The next victim of the delicate politics of nationalist sentiment in Taiwan may be the island’s participation in the 2008 Beijing Olympics.
With Beijing in a constant lather over the resurgent nationalism of President Chen Shui-bian’s government and elections on the horizon in Taiwan, the Olympics have become very touchy indeed.
On April 27 Taiwan rejected China’s plan to send the Olympic torch to the island on April 30 next year. The head of its Olympic committee said that the plan “intends to compromise our sovereignty and is unacceptable to us.”
That is because the torch would enter Taiwan from Ho Chi Minh City and leave it for Hong Kong, implying that Taiwan is part of China. The government insists that it both enter and leave via a third country.
The Beijing Olympic committee said that Taiwan’s Olympic committee had initially agreed to the route, but had been overruled by the government. The two sides are also in dispute over the name under which Taiwan’s athletes would take part in the games – Beijing wants ‘Chinese Taipei’, Taiwan wants ‘Taiwan’.

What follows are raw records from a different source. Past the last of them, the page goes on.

def Touch.execRailPowerGood : Nat := 0x2800008000000000000008320000000000000000000010000000000000000000000100180802B1
theorem Keep.execRailPowerGood {ch : Nat} {mv : Int} {ma : Nat}
    (har : Area.sub Touch.execRailPowerGood ar = true) (h : Keep ar s t) : KeepO ar s (Machine.execRailPowerGood ch mv ma t) := by
  unfold Machine.execRailPowerGood
  repeat' (with_reducible first
    | assumption
    | apply KeepO.next
    | apply KeepO.ite
    | (extract_lets +onlyGivenNames x; (first | apply KeepO.cut x | apply Keep.cut x); rotate_left; intro _; clear_value x; rotate_right; subst x)
    | (extract_lets +onlyGivenNames x; clear_value x)
    | apply Keep.ite
    | apply Keep.put
    | apply Keep.putI
    | apply Keep.railsUp
    | (refine Area.sub_trans (b := Touch.execRailPowerGood) ?_ har; decide)
    | (refine Area.fld_mono (a := Touch.execRailPowerGood) ?_ har; decide)
    | split
    | intro _ _ _
    | intro _ _
    | (refine Keep.rec_rail ?_ ?_; rotate_left; first | assumption | apply Keep.put | apply Keep.putI | apply Keep.railsUp | apply Keep.ite))

def Touch.execRailFaultOc : Nat := 0x28000080000000000000084E0000000000000000000000000000000000000000000000180003B0
theorem Keep.execRailFaultOc {chs : List Nat}
    (har : Area.sub Touch.execRailFaultOc ar = true) (h : Keep ar s t) : KeepO ar s (Machine.execRailFaultOc chs t) := by
  unfold Machine.execRailFaultOc
  repeat' (with_reducible first
    | assumption
    | apply KeepO.next
    | apply KeepO.ite
    | apply Keep.railFault
    | (refine Area.sub_trans (b := Touch.execRailFaultOc) ?_ har; decide)
    | intro _ _ _
    | intro _ _)

def Touch.execRailFaultOv : Nat := 0x28000080000000000000084E0000000000000000000000000000000000000000000000180003B0
theorem Keep.execRailFaultOv {chs : List Nat}
    (har : Area.sub Touch.execRailFaultOv ar = true) (h : Keep ar s t) : KeepO ar s (Machine.execRailFaultOv chs t) := by
  unfold Machine.execRailFaultOv
  repeat' (with_reducible first
    | assumption
    | apply KeepO.next
    | apply KeepO.ite
    | apply Keep.railFault
    | (refine Area.sub_trans (b := Touch.execRailFaultOv) ?_ har; decide)
    | intro _ _ _
    | intro _ _)

def Touch.execRailFaultTemp : Nat := 0x28000080000000000000084E0000000000000000000000000000000000000000000000180003B0
theorem Keep.execRailFaultTemp {chs : List Nat}
    (har : Area.sub Touch.execRailFaultTemp ar = true) (h : Keep ar s t) : KeepO ar s (Machine.execRailFaultTemp chs t) := by
  unfold Machine.execRailFaultTemp
  repeat' (with_reducible first
    | assumption
    | apply KeepO.next
    | apply KeepO.ite
    | apply Keep.railFault
    | (refine Area.sub_trans (b := Touch.execRailFaultTemp) ?_ har; decide)
    | intro _ _ _
    | intro _ _)

def Touch.execRailFaultShort : Nat := 0x28000080000000000000084E0000000000000000000000000000000000000000000000180003B0
theorem Keep.execRailFaultShort {chs : List Nat}
    (har : Area.sub Touch.execRailFaultShort ar = true) (h : Keep ar s t) : KeepO ar s (Machine.execRailFaultShort chs t) := by
  unfold Machine.execRailFaultShort
  repeat' (with_reducible first
    | assumption
    | apply KeepO.next
    | apply KeepO.ite
    | apply Keep.railFault
    | (refine Area.sub_trans (b := Touch.execRailFaultShort) ?_ har; decide)
    | intro _ _ _
    | intro _ _)

def Touch.execLoadTransferDone : Nat := 0x800000000000000800000000000000000000000000000000000000000000000010000080
theorem Keep.execLoadTransferDone
    (har : Area.sub Touch.execLoadTransferDone ar = true) (h : Keep ar s t) : KeepO ar s (Machine.execLoadTransferDone t) := by
  unfold Machine.execLoadTransferDone
  repeat' (with_reducible first
    | assumption
    | apply KeepO.next
    | apply KeepO.ite
    | (extract_lets +onlyGivenNames x; (first | apply KeepO.cut x | apply Keep.cut x); rotate_left; intro _; clear_value x; rotate_right; subst x)
    | (extract_lets +onlyGivenNames x; clear_value x)
    | apply Keep.ite
    | apply Keep.raise
    | (refine Area.sub_trans (b := Touch.execLoadTransferDone) ?_ har; decide)
    | (refine Area.fld_mono (a := Touch.execLoadTransferDone) ?_ har; decide)
    | split
    | intro _ _ _
    | intro _ _
    | (refine Keep.rec_rail ?_ ?_; rotate_left; first | assumption | apply Keep.raise | apply Keep.ite))

def Touch.execRailConverterCooled : Nat := 0x80
theorem Keep.execRailConverterCooled {ch : Nat}
    (har : Area.sub Touch.execRailConverterCooled ar = true) (h : Keep ar s t) : KeepO ar s (Machine.execRailConverterCooled ch t) := by
  unfold Machine.execRailConverterCooled
  repeat' (with_reducible first
    | assumption
    | apply KeepO.next
    | apply KeepO.ite
    | (extract_lets +onlyGivenNames x; (first | apply KeepO.cut x | apply Keep.cut x); rotate_left; intro _; clear_value x; rotate_right; subst x)
    | (extract_lets +onlyGivenNames x; clear_value x)
    | (refine Area.sub_trans (b := Touch.execRailConverterCooled) ?_ har; decide)
    | (refine Keep.rec_rail ?_ ?_; rotate_left; first | assumption))

def Touch.execRailRetryTimer : Nat := 0x280000800000000000000F020000000000000000000000000000000000000000000100180001F0
theorem Keep.execRailRetryTimer {readings : List Sys2Proof.CrackRead}
    (har : Area.sub Touch.execRailRetryTimer ar = true) (h : Keep ar s t) : KeepO ar s (Machine.execRailRetryTimer readings t) := by
  unfold Machine.execRailRetryTimer
  repeat' (with_reducible first
    | assumption
    | apply KeepO.next
    | apply KeepO.ite
    | apply Keep.ite
    | apply Keep.bump
    | apply Keep.railOn
    | (refine Area.sub_trans (b := Touch.execRailRetryTimer) ?_ har; decide)
    | (refine Area.fld_mono (a := Touch.execRailRetryTimer) ?_ har; decide)
    | split
    | intro _ _ _
    | intro _ _)

def Touch.execRetryCountReset : Nat := 0x2000000000000000000000000000000000000000000000000000000
theorem Keep.execRetryCountReset
    (har : Area.sub Touch.execRetryCountReset ar = true) (h : Keep ar s t) : KeepO ar s (Machine.execRetryCountReset t) := by
  unfold Machine.execRetryCountReset
  repeat' (with_reducible first
    | assumption
    | apply KeepO.next
    | apply KeepO.ite
    | apply Keep.ite
    | apply Keep.put
    | (refine Area.sub_trans (b := Touch.execRetryCountReset) ?_ har; decide)
    | (refine Area.fld_mono (a := Touch.execRetryCountReset) ?_ har; decide)
    | split
    | intro _ _ _
    | intro _ _)

def Touch.execDischargeStart : Nat := 0x2800008000000000000000020000000000000000000000000000000000000000000000180002A0
theorem Keep.execDischargeStart {atLineEnd : Bool}
    (har : Area.sub Touch.execDischargeStart ar = true) (h : Keep ar s t) : KeepO ar s (Machine.execDischargeStart atLineEnd t) := by
  unfold Machine.execDischargeStart
  repeat' (with_reducible first
    | assumption
    | apply KeepO.next
    | apply KeepO.ite
    | (extract_lets +onlyGivenNames x; (first | apply KeepO.cut x | apply Keep.cut x); rotate_left; intro _; clear_value x; rotate_right; subst x)
    | (extract_lets +onlyGivenNames x; clear_value x)
    | apply Keep.ite
    | apply Keep.put
    | apply Keep.dischargeSkip
    | (refine Area.sub_trans (b := Touch.execDischargeStart) ?_ har; decide)
    | (refine Area.fld_mono (a := Touch.execDischargeStart) ?_ har; decide)
    | split
    | intro _ _ _
    | intro _ _
    | (refine Keep.rec_pseq ?_ ?_; rotate_left; first | assumption | apply Keep.put | apply Keep.dischargeSkip | apply Keep.ite)
    | (refine Keep.rec_rail ?_ ?_; rotate_left; first | assumption | apply Keep.put | apply Keep.dischargeSkip | apply Keep.ite))

end Sys2Proof
end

The issue has split the island’s two main political parties. The Kuomintang say they know how to deal with Beijing and they are telling the government not to mix sport and politics. Taipei Mayor Hau Lung-pin, a member of the Kuominang, said he would welcome the Olympic torch. “We will take the Olympic torch to the top of the world’s tallest building, Taipei 101, and let the world know Taipei,” he said.

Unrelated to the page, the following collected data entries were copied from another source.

-- ==== Sys2Proof/Laws/KeepMem.lean ====
section
/-!
SUPPORT. The operations and meanings of Machine/Mem.lean keep what `Keep` says.
-/

namespace Sys2Proof

open Sys2Proof.Machine

variable {ar : Nat} {s t u : Machine.State}

def Touch.activate : Nat := 0x800000020C00000000000000000000000000000000000000000000000000000010000800
theorem Keep.activate {q : Sys2Proof.MemReq} {ch : Nat}
    (har : Area.sub Touch.activate ar = true) (h : Keep ar s t) : Keep ar s (Machine.State.activate t q ch) := by
  unfold Machine.State.activate
  repeat' (with_reducible first
    | assumption
    | (extract_lets +onlyGivenNames x; (apply Keep.cut x); rotate_left; intro _; clear_value x; rotate_right; subst x)
    | (extract_lets +onlyGivenNames x; have hf : (∀ z, x z = x z) := fun _ => rfl; clear hf; subst x; try dsimp -zeta only)
    | (extract_lets +onlyGivenNames x; clear_value x)
    | apply Keep.ite
    | apply Keep.put
    | apply Keep.bump
    | apply Keep.raise
    | (refine Area.sub_trans (b := Touch.activate) ?_ har; decide)
    | (refine Area.fld_mono (a := Touch.activate) ?_ har; decide)
    | dsimp -zeta only
    | split
    | intro _ _ _
    | intro _ _
    | (refine Keep.rec_mem ?_ ?_; rotate_left; first | assumption | apply Keep.put | apply Keep.bump | apply Keep.raise | apply Keep.ite))

def Touch.memFreeze : Nat := 0x28000080000002001D0000000000000000000000000000000000000000000000021C0018004930
theorem Keep.memFreeze {cause : Nat} {addr : Nat} {syndrome : Nat}
    (har : Area.sub Touch.memFreeze ar = true) (h : Keep ar s t) : Keep ar s (Machine.State.memFreeze t cause addr syndrome) := by
  unfold Machine.State.memFreeze
  repeat' (with_reducible first
    | assumption
    | (extract_lets +onlyGivenNames x; (apply Keep.cut x); rotate_left; intro _; clear_value x; rotate_right; subst x)
    | (extract_lets +onlyGivenNames x; clear_value x)
    | apply Keep.ite
    | apply Keep.put
    | apply Keep.raise
    | apply Keep.offer
    | apply Keep.sendFail
    | apply Keep.alert
    | apply Keep.notice
    | (refine Area.sub_trans (b := Touch.memFreeze) ?_ har; decide)
    | (refine Area.fld_mono (a := Touch.memFreeze) ?_ har; decide)
    | split
    | intro _ _ _
    | intro _ _
    | (refine Keep.rec_mem ?_ ?_; rotate_left; first | assumption | apply Keep.put | apply Keep.raise | apply Keep.offer | apply Keep.sendFail | apply Keep.alert | apply Keep.notice | apply Keep.ite))

def Touch.memCorrect : Nat := 0x800000020002000000000000000000000000000000000000000000000000000010002000
theorem Keep.memCorrect {scrub : Bool} {addr : Nat}
    (har : Area.sub Touch.memCorrect ar = true) (h : Keep ar s t) : Keep ar s (Machine.State.memCorrect t scrub addr) := by
  unfold Machine.State.memCorrect
  repeat' (with_reducible first
    | assumption
    | (extract_lets +onlyGivenNames x; (apply Keep.cut x); rotate_left; intro _; clear_value x; rotate_right; subst x)
    | (extract_lets +onlyGivenNames x; clear_value x)
    | apply Keep.ite
    | apply Keep.bump
    | apply Keep.raise
    | apply Keep.noteCorr
    | (refine Area.sub_trans (b := Touch.memCorrect) ?_ har; decide)
    | (refine Area.fld_mono (a := Touch.memCorrect) ?_ har; decide)
    | split
    | intro _ _ _
    | intro _ _)

def Touch.eccEffect : Nat := 0x28000080000002001F0000000000000000000000000000000000000000000000021C0018006930
theorem Keep.eccEffect {ecc : Sys2Proof.EccOutcome} {addr : Nat} {cause : Nat}
    (har : Area.sub Touch.eccEffect ar = true) (h : Keep ar s t) : Keep ar s (Machine.State.eccEffect t ecc addr cause) := by
  unfold Machine.State.eccEffect
  repeat' (with_reducible first
    | assumption
    | (extract_lets +onlyGivenNames x; (apply Keep.cut x); rotate_left; intro _; clear_value x; rotate_right; subst x)
    | (extract_lets +onlyGivenNames x; clear_value x)
    | apply Keep.memFreeze
    | apply Keep.memCorrect
    | apply Keep.fetchPoison
    | (refine Area.sub_trans (b := Touch.eccEffect) ?_ har; decide)
    | split
    | intro _ _ _
    | intro _ _)

def Touch.regionJudge : Nat := 0x100000000000000000000000000000000000000000000000000000000000000000
theorem Keep.regionJudge {i : Nat}
    (har : Area.sub Touch.regionJudge ar = true) (h : Keep ar s t) : Keep ar s (Machine.State.regionJudge t i) := by
  unfold Machine.State.regionJudge
  repeat' (with_reducible first
    | assumption
    | (extract_lets +onlyGivenNames x; (apply Keep.cut x); rotate_left; intro _; clear_value x; rotate_right; subst x)
    | (extract_lets +onlyGivenNames x; clear_value x)
    | apply Keep.ite
    | apply Keep.put
    | (refine Area.sub_trans (b := Touch.regionJudge) ?_ har; decide)
    | (refine Area.fld_mono (a := Touch.regionJudge) ?_ har; decide)
    | split
    | intro _ _ _
    | intro _ _)

def Touch.regionPut : Nat := 0x1C0000000000000000000000000000000000000000000000000000000000000000
theorem Keep.regionPut {i : Nat} {k : Nat} {data : Sys2Proof.Word}
    (har : Area.sub Touch.regionPut ar = true) (h : Keep ar s t) : Keep ar s (Machine.State.regionPut t i k data) := by
  unfold Machine.State.regionPut
  repeat' (with_reducible first
    | assumption
    | (extract_lets +onlyGivenNames x; (apply Keep.cut x); rotate_left; intro _; clear_value x; rotate_right; subst x)
    | (extract_lets +onlyGivenNames x; clear_value x)
    | apply Keep.ite
    | apply Keep.put
    | apply Keep.regionJudge
    | (refine Area.sub_trans (b := Touch.regionPut) ?_ har; decide)
    | (refine Area.fld_mono (a := Touch.regionPut) ?_ har; decide)
    | split
    | intro _ _ _
    | intro _ _)

def Touch.execRegionWrite : Nat := 0x2800008000001C0000000000000000000000000000000000000000000000000000000010000020
theorem Keep.execRegionWrite {r : Sys2Proof.Req} {i : Nat} {k : Nat} {data : Sys2Proof.Word}
    (har : Area.sub Touch.execRegionWrite ar = true) (h : Keep ar s t) : KeepO ar s (Machine.execRegionWrite r i k data t) := by
  unfold Machine.execRegionWrite
  repeat' (with_reducible first
    | assumption
    | apply KeepO.next
    | apply KeepO.ite
    | apply Keep.ite
    | apply Keep.ignored
    | apply Keep.regionPut
    | (refine Area.sub_trans (b := Touch.execRegionWrite) ?_ har; decide)
    | split
    | intro _ _ _
    | intro _ _)

def Touch.execMemUnfreeze : Nat := 0x280000800000000005000000000000000000000000000000000000000000000000000010000820
theorem Keep.execMemUnfreeze {r : Sys2Proof.Req} {key : Nat} {c : Nat}
    (har : Area.sub Touch.execMemUnfreeze ar = true) (h : Keep ar s t) : KeepO ar s (Machine.execMemUnfreeze r key c t) := by
  unfold Machine.execMemUnfreeze
  repeat' (with_reducible first
    | assumption
    | apply KeepO.next
    | apply KeepO.ite
    | (extract_lets +onlyGivenNames x; (first | apply KeepO.cut x | apply Keep.cut x); rotate_left; intro _; clear_value x; rotate_right; subst x)
    | (extract_lets +onlyGivenNames x; clear_value x)
    | apply Keep.ite
    | apply Keep.put
    | apply Keep.ignored
    | (refine Area.sub_trans (b := Touch.execMemUnfreeze) ?_ har; decide)
    | (refine Area.fld_mono (a := Touch.execMemUnfreeze) ?_ har; decide)
    | split
    | intro _ _ _
    | intro _ _
    | (refine Keep.rec_mem ?_ ?_; rotate_left; first | assumption | apply Keep.put | apply Keep.ignored | apply Keep.ite))

def Touch.freqJudge : Nat := 0x800000030000000000000000000000000000000000000000000000000000000010000800
theorem Keep.freqJudge {v : Nat}
    (har : Area.sub Touch.freqJudge ar = true) (h : Keep ar s t) : Keep ar s (Machine.State.freqJudge t v) := by
  unfold Machine.State.freqJudge
  repeat' (with_reducible first
    | assumption
    | (extract_lets +onlyGivenNames x; (apply Keep.cut x); rotate_left; intro _; clear_value x; rotate_right; subst x)
    | (extract_lets +onlyGivenNames x; clear_value x)
    | apply Keep.ite
    | apply Keep.put
    | apply Keep.raise
    | (refine Area.sub_trans (b := Touch.freqJudge) ?_ har; decide)
    | (refine Area.fld_mono (a := Touch.freqJudge) ?_ har; decide)
    | split
    | intro _ _ _
    | intro _ _
    | (refine Keep.rec_mem ?_ ?_; rotate_left; first | assumption | apply Keep.put | apply Keep.raise | apply Keep.ite))

def Touch.freqRequest : Nat := 0x800000030000000000000000000000000000000000000000000000000000000010000800
theorem Keep.freqRequest {v : Nat}
    (har : Area.sub Touch.freqRequest ar = true) (h : Keep ar s t) : Keep ar s (Machine.State.freqRequest t v) := by
  unfold Machine.State.freqRequest
  repeat' (with_reducible first
    | assumption
    | (extract_lets +onlyGivenNames x; (apply Keep.cut x); rotate_left; intro _; clear_value x; rotate_right; subst x)
    | (extract_lets +onlyGivenNames x; clear_value x)
    | apply Keep.ite
    | apply Keep.put
    | apply Keep.freqJudge
    | (refine Area.sub_trans (b := Touch.freqRequest) ?_ har; decide)
    | (refine Area.fld_mono (a := Touch.freqRequest) ?_ har; decide)
    | split
    | intro _ _ _
    | intro _ _
    | (refine Keep.rec_mem ?_ ?_; rotate_left; first | assumption | apply Keep.put | apply Keep.freqJudge | apply Keep.ite))

def Touch.memSelfRefresh : Nat := 0x1000000000000000000000000000000000000000000000000000000000800
theorem Keep.memSelfRefresh {enter : Bool}
    (har : Area.sub Touch.memSelfRefresh ar = true) (h : Keep ar s t) : Keep ar s (Machine.State.memSelfRefresh t enter) := by
  unfold Machine.State.memSelfRefresh
  repeat' (with_reducible first
    | assumption
    | (extract_lets +onlyGivenNames x; (apply Keep.cut x); rotate_left; intro _; clear_value x; rotate_right; subst x)
    | (extract_lets +onlyGivenNames x; have hf : (∀ z, x z = x z) := fun _ => rfl; clear hf; subst x; try dsimp -zeta only)
    | (extract_lets +onlyGivenNames x; clear_value x)
    | apply Keep.ite
    | apply Keep.put
    | (refine Area.sub_trans (b := Touch.memSelfRefresh) ?_ har; decide)
    | (refine Area.fld_mono (a := Touch.memSelfRefresh) ?_ har; decide)
    | apply Keep.foldl
    | dsimp -zeta only
    | split
    | intro _ _ _
    | intro _ _
    | (refine Keep.rec_mem ?_ ?_; rotate_left; first | assumption | apply Keep.put | apply Keep.ite | apply Keep.foldl))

By contrast, the ruling Democratic Progressive Party presents itself as the defender of the island against a hostile, aggressive mainland. They believe they must hold firm on the issue of sovereignty in the face of Beijing’s constant desire to whittle away at the island’s breakaway status.
With legislative elections coming at the end of the year and presidential polls in 2008, the political climate is sure to heat up – and Taiwan’s athletes may pay the price. If Taipei cannot settle the issues of the torch and the terms of its participation at the Olympics, then its athletes may not take part at all.
As has happened for decades, each side will blame the other.
In April, during his fourth visit to the mainland in two years, Lien Chan, the Kuomintang honorary chairman, was treated like a head of state, as Beijing used the party’s desire for closer ties to chip away at Chen’s government. Lien did everything to emphasise his Chineseness, attending a ceremony in Xinzheng, Henan province, to honor the Yellow Emperor, supposedly the ancestor of all Han Chinese.
Then he went to Shenyang to sweep the tomb his mother’s ancestors. Mom, who is 100 and lives with Lien in Taipei, has not been to Shenyang since fleeing the city after its capture by the Japanese in September 1938.
Finally, as if he was a head of state, he attended the third cross-straits economic, trade and cultural forum in the Great Hall of the People in Beijing, attended by 500 delegates from both sides of the divide, and met with President Hu Jintao. At the end of the forum, Beijing announced a series of concessions to Taiwanese companies and individuals – but it is uncertain if any of them will be implemented because Lien and his party do not represent the government.
In Taipei, the Mainland Affairs Committee said that Beijing had imposed the pre-condition of ‘one China’ on the concessions and that was unacceptable.
On May 2, Ma Ying-jeou, a Kuomintang candidate for president in 2008, said that, if elected, he would abolish restrictions that keep Taiwan companies from investing more than 40 per cent of their net worth in the mainland and impose export controls only on cutting-edge technologies. He would also allow large number of Chinese tourists to visit Taiwan, to stimulate the economy.
The government says it needs to keep the controls in place to preserve the economy from excess dependence on the mainland, with the attendant strategic and military risks. But with 15 percent of Taiwan’s 23 million people living, investing or working in China, and more than 90 percent of its major companies invested there, the reality is a dependence – and relationship – that cannot be denied.
But it is a political game on both sides of the strait and it is hard to imagine relations improving if the two governments cannot even figure out how to carry the torch.